* EXERCISE BRIEF
Pull every "setTrv" line out of the data below.

□ □ □

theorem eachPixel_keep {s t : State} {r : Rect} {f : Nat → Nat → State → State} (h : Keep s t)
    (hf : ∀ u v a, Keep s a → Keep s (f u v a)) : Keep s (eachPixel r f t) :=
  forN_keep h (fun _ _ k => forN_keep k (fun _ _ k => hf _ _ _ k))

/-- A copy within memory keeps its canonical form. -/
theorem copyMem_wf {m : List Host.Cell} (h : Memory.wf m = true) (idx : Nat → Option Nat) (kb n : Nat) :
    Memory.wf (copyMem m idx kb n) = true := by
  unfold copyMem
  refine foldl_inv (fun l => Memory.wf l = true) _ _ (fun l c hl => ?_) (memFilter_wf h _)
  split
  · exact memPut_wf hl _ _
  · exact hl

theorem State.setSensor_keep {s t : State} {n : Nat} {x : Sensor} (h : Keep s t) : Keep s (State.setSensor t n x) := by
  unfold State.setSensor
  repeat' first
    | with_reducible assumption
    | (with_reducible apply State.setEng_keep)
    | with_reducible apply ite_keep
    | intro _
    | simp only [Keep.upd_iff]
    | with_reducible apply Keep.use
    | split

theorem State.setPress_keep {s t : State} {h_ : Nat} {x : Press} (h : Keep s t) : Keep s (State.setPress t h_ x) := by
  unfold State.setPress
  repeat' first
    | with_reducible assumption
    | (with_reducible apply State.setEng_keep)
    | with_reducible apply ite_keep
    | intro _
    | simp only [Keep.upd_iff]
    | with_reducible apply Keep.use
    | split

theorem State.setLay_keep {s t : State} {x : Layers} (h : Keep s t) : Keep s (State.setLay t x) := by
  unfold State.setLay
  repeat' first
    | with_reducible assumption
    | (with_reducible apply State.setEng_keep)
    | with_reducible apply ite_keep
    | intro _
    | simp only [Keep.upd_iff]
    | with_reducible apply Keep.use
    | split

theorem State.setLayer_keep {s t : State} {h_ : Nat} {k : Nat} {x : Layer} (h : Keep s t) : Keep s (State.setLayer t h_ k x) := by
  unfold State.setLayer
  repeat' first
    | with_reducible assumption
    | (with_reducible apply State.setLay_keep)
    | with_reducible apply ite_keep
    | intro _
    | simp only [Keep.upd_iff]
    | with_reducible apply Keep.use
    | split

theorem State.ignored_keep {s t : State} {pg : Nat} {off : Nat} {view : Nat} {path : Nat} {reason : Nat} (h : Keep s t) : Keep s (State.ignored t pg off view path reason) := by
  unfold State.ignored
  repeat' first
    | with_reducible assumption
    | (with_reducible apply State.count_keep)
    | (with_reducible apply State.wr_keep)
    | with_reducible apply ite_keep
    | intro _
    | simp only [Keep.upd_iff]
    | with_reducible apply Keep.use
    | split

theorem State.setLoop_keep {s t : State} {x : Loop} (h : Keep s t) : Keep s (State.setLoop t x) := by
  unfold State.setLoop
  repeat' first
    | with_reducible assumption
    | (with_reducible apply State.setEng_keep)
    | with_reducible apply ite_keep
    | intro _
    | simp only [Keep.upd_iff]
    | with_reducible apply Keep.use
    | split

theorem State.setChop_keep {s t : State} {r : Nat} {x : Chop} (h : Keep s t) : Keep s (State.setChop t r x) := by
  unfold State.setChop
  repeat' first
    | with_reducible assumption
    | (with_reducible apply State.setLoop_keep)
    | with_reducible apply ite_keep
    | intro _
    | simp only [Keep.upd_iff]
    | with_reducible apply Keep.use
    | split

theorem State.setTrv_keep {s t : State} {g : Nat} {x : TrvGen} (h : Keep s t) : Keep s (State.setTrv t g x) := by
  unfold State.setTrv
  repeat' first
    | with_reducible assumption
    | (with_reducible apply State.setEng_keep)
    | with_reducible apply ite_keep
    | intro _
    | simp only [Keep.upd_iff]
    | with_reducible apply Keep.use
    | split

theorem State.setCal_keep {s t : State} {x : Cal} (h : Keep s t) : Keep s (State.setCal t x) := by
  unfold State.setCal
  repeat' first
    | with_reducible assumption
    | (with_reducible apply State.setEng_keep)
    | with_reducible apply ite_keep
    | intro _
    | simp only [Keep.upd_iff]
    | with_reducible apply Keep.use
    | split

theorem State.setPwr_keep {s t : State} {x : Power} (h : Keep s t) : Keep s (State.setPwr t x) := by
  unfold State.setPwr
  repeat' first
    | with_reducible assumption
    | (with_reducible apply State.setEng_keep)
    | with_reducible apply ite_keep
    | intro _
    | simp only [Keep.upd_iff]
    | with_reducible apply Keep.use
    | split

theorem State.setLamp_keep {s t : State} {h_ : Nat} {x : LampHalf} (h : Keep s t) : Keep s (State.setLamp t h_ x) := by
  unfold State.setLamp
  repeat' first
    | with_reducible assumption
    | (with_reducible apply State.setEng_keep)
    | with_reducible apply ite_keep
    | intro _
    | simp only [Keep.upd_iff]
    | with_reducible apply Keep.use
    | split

□ □ □

* YOUR RESPONSE
theorem State.setTrv_keep {s t : State} {g : Nat} {x : TrvGen} (h : Keep s t) : Keep s (State.setTrv t g x) := by
  unfold State.setTrv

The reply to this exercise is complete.